Pick out each line below containing "host".

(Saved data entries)
────────────────

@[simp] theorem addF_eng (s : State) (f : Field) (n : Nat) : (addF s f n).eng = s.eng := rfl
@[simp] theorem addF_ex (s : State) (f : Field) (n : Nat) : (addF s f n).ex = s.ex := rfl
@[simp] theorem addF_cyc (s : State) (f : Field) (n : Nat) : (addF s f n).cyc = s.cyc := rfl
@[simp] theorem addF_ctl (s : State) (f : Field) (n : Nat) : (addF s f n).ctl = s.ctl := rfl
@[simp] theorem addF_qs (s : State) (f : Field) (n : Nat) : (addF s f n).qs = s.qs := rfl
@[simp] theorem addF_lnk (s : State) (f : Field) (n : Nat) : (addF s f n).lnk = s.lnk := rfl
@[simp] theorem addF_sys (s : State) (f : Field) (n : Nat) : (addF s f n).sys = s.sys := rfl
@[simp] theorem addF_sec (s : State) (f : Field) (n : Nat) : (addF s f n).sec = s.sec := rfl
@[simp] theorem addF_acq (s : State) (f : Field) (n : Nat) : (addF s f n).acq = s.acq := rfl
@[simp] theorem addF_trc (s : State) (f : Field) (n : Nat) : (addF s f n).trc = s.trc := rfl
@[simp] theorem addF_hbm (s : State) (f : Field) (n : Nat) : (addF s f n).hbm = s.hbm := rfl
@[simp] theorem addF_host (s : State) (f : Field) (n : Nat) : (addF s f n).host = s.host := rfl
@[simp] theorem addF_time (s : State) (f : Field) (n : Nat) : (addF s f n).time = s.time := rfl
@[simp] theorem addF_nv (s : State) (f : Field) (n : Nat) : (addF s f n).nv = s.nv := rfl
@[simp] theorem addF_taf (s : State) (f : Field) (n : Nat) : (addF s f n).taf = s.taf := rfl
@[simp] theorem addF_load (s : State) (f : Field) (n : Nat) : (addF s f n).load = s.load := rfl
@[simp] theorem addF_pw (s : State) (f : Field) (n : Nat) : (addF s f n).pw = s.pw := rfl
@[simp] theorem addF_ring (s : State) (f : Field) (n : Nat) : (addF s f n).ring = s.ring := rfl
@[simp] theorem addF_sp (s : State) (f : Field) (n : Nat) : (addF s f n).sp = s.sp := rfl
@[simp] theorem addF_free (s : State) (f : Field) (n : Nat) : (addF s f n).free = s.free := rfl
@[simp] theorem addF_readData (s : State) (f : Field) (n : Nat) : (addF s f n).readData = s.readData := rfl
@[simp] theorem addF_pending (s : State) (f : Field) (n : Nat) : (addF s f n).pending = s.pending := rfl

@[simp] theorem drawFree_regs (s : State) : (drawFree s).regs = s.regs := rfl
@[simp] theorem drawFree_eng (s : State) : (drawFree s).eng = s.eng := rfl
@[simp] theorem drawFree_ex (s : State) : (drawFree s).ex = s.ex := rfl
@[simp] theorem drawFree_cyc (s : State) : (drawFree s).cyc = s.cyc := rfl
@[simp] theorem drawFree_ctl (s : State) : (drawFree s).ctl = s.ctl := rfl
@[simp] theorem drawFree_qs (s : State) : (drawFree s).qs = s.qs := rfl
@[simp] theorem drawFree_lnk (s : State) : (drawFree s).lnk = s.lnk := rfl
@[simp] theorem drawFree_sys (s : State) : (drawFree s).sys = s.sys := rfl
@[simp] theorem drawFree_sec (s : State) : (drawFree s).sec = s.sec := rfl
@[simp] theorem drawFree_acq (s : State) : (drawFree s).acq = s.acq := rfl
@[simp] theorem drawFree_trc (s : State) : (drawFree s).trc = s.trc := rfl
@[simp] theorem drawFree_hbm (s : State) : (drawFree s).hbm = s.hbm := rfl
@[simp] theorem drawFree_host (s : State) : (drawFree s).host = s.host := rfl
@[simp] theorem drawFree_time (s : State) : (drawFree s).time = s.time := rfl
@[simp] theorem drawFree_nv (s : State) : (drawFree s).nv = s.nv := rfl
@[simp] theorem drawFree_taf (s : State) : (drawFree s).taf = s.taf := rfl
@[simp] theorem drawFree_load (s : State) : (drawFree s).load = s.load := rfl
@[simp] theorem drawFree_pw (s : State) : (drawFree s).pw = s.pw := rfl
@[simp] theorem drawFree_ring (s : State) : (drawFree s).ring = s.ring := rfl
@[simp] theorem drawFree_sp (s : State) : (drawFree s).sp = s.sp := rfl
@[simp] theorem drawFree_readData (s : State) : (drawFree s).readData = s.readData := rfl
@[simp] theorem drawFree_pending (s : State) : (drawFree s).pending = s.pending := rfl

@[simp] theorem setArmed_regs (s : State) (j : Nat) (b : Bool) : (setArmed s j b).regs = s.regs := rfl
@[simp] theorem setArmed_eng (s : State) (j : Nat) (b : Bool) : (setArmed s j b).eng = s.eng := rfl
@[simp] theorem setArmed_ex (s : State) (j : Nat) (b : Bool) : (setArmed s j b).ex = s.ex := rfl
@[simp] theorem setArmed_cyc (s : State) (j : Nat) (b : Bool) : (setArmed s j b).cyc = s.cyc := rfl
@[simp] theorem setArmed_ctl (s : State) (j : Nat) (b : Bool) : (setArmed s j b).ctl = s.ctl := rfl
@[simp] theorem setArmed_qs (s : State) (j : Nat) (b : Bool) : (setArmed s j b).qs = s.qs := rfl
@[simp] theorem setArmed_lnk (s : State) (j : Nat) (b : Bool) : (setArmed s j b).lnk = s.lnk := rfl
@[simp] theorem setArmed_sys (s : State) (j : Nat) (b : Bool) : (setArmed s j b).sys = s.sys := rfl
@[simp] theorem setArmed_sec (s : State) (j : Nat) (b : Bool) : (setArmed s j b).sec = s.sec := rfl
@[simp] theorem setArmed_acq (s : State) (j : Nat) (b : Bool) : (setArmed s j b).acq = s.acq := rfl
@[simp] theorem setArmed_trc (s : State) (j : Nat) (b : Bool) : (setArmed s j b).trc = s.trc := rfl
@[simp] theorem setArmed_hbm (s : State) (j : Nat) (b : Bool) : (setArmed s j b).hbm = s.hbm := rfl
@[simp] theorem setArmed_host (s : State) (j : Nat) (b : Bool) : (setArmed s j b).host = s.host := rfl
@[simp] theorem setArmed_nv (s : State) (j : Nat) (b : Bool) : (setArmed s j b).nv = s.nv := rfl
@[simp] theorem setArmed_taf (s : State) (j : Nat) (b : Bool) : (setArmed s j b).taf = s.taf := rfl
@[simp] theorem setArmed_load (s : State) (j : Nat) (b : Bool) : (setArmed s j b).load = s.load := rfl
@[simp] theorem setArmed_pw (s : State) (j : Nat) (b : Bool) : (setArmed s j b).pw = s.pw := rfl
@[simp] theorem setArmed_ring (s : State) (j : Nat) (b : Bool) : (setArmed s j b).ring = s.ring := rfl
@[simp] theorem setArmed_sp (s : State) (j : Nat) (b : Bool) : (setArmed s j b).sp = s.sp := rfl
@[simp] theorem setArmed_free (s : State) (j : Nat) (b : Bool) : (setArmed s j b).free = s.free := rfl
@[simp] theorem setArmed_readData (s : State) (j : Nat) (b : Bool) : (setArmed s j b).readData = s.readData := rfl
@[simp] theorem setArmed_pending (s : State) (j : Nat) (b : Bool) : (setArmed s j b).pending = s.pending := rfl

────────────────

→ ANSWER BELOW
@[simp] theorem addF_host (s : State) (f : Field) (n : Nat) : (addF s f n).host = s.host := rfl
@[simp] theorem drawFree_host (s : State) : (drawFree s).host = s.host := rfl
@[simp] theorem setArmed_host (s : State) (j : Nat) (b : Bool) : (setArmed s j b).host = s.host := rfl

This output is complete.